• [Task to carry out] Scan the entries for lines with the word "snapshotCommunity", then copy those lines.

• [Given data]

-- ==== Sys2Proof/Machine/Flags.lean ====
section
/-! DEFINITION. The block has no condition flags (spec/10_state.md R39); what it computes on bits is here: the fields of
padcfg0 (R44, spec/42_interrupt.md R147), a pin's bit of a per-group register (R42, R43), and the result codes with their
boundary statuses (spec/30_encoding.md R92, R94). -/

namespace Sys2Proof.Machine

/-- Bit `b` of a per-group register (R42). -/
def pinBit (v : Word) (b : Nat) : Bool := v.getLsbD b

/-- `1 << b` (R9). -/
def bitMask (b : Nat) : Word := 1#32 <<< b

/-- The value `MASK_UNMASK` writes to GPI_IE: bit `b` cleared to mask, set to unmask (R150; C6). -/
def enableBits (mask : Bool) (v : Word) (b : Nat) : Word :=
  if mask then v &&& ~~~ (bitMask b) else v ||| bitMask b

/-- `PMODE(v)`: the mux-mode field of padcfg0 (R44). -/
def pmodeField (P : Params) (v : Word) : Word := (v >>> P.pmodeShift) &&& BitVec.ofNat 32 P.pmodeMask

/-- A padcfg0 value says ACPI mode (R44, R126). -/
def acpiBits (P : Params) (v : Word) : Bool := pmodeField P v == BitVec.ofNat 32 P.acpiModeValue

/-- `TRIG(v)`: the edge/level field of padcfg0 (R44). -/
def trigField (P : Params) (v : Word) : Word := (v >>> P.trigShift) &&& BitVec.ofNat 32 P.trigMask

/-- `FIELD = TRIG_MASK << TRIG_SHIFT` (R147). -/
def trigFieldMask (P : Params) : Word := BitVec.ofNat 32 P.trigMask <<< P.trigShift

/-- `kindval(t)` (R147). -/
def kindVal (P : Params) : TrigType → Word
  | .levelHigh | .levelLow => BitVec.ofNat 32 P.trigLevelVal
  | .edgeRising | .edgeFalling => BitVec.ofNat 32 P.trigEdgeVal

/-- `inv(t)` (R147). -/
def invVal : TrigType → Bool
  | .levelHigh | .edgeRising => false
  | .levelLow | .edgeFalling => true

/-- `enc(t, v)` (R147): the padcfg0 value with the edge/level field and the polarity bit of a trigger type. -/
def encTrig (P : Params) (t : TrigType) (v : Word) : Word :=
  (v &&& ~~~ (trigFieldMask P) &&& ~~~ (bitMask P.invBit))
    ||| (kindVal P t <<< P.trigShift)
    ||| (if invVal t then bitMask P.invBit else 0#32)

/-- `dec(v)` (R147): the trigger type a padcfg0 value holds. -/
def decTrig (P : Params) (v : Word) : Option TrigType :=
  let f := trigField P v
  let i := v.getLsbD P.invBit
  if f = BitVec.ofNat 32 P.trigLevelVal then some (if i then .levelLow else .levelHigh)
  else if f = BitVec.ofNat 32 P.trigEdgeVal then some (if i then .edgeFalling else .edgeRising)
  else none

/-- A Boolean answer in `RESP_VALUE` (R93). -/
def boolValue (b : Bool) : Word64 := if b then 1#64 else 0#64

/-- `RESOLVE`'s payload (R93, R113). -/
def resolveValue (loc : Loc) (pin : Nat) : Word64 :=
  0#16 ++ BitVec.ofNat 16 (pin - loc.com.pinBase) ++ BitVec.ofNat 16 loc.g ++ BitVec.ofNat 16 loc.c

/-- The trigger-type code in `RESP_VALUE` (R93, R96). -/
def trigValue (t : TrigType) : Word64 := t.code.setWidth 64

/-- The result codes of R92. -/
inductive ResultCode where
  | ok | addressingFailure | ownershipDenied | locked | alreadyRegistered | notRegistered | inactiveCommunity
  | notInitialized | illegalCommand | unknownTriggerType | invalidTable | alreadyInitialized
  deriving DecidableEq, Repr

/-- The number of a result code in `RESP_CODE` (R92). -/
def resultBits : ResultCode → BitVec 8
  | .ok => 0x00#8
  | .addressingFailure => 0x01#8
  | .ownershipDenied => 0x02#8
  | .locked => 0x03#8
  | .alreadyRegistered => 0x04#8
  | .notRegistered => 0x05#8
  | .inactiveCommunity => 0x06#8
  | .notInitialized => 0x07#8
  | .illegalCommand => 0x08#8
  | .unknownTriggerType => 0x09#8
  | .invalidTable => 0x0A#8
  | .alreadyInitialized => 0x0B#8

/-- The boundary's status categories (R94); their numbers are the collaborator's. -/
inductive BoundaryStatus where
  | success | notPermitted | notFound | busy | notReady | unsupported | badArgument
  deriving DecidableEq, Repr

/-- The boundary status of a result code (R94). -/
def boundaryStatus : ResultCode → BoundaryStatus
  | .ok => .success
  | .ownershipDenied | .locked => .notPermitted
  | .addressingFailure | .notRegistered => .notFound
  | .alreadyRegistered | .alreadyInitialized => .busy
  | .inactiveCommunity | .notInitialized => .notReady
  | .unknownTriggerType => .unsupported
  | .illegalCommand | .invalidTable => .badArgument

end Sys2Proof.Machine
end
...
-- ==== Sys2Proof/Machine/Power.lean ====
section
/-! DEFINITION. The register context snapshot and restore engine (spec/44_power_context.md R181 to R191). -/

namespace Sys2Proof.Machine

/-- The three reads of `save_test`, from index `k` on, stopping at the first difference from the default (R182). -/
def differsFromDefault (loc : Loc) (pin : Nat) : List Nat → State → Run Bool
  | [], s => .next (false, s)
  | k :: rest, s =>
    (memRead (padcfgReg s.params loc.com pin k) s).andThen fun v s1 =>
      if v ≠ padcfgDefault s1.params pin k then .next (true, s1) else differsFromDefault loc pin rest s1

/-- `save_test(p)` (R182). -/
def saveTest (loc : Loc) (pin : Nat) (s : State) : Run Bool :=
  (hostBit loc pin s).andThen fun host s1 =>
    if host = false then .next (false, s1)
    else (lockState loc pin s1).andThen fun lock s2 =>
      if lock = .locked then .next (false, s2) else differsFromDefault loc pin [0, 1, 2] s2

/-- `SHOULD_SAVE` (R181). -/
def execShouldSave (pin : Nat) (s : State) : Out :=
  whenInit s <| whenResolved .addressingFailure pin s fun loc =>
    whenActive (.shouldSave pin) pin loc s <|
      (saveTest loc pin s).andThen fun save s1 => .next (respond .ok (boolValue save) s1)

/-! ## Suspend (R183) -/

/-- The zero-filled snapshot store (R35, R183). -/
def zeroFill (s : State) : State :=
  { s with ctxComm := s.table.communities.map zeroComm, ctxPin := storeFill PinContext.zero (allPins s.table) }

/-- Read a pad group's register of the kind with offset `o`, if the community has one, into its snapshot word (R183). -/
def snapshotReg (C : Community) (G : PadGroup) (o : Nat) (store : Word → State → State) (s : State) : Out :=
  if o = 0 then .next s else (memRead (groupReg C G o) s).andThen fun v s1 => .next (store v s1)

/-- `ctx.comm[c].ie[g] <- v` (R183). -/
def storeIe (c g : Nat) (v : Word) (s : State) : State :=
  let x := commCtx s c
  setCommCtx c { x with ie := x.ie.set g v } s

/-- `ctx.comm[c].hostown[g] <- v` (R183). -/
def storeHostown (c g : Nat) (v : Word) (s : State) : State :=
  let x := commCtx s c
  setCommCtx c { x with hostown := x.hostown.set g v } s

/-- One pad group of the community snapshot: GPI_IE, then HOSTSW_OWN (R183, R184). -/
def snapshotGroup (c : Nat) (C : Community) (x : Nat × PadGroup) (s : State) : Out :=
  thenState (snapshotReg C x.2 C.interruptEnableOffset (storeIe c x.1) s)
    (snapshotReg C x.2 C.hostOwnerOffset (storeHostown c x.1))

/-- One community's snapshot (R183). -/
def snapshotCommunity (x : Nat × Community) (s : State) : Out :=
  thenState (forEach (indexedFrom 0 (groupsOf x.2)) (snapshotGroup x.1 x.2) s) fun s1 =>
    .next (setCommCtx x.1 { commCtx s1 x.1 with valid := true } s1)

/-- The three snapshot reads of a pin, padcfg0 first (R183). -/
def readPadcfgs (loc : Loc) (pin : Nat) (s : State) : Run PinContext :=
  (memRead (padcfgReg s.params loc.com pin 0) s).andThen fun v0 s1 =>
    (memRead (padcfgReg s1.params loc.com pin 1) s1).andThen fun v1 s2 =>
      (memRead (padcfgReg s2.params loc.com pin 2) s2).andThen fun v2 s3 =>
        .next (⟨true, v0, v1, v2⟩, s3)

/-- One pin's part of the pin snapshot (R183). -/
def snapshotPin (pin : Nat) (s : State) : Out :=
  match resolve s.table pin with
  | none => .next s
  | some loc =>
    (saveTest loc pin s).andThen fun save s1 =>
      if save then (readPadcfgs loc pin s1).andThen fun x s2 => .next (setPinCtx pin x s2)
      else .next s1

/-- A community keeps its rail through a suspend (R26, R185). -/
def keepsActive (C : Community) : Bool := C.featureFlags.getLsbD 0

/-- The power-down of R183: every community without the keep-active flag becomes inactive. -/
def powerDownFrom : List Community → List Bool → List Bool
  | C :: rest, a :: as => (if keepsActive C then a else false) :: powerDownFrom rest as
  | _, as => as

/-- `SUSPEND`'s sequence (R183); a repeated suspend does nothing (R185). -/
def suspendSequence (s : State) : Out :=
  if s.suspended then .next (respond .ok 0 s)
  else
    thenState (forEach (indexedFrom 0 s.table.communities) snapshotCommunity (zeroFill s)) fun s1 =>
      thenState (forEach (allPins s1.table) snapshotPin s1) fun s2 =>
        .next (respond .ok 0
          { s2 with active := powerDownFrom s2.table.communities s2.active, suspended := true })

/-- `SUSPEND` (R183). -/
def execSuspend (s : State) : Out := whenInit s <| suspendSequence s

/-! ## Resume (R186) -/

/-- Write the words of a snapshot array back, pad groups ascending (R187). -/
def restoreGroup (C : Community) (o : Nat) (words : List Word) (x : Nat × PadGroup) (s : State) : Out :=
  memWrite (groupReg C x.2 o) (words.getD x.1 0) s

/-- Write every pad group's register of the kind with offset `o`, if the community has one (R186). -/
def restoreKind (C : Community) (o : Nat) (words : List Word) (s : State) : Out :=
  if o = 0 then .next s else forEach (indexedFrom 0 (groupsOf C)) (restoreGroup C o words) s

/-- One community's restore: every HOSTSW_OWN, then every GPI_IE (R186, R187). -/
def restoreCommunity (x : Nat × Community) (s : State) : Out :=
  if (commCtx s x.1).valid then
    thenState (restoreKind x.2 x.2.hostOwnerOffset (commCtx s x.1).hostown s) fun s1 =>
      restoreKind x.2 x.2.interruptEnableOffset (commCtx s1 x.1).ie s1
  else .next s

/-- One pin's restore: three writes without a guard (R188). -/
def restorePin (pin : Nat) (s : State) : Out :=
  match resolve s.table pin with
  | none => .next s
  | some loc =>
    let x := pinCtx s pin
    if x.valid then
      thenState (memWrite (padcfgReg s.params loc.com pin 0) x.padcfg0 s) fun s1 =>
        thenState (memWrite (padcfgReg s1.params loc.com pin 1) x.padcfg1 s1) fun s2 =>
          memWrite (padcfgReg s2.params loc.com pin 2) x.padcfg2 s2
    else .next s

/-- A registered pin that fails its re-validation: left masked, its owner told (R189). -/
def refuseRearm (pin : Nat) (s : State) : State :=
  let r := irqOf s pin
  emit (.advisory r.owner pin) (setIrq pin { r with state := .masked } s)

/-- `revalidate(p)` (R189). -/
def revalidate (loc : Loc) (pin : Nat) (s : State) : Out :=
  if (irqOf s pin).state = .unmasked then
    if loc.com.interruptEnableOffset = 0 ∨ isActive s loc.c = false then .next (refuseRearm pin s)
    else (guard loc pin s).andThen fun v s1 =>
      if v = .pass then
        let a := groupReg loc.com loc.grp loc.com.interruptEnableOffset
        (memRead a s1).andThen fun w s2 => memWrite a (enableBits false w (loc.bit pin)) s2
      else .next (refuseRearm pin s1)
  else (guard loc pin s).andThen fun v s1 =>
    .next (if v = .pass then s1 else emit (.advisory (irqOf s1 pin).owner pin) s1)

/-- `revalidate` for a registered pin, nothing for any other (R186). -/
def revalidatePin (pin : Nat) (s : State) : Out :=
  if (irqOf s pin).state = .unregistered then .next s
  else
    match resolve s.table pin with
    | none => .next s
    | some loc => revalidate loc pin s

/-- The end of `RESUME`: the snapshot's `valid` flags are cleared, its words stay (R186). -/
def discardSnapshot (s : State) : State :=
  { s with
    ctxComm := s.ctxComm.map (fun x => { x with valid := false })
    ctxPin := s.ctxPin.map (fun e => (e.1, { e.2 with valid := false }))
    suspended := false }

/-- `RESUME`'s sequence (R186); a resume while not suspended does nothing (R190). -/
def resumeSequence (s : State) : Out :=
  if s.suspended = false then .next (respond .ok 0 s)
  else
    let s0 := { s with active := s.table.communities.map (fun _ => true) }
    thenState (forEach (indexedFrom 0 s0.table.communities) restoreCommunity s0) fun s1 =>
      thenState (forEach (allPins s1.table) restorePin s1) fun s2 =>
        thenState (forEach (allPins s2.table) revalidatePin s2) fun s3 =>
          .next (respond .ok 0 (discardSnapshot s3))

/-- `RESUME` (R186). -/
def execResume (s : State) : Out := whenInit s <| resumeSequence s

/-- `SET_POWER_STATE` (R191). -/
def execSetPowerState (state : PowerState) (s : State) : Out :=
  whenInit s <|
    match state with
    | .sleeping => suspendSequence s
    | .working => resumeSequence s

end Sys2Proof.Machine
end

• [Task response]
def snapshotCommunity (x : Nat × Community) (s : State) : Out :=
    thenState (forEach (indexedFrom 0 s.table.communities) snapshotCommunity (zeroFill s)) fun s1 =>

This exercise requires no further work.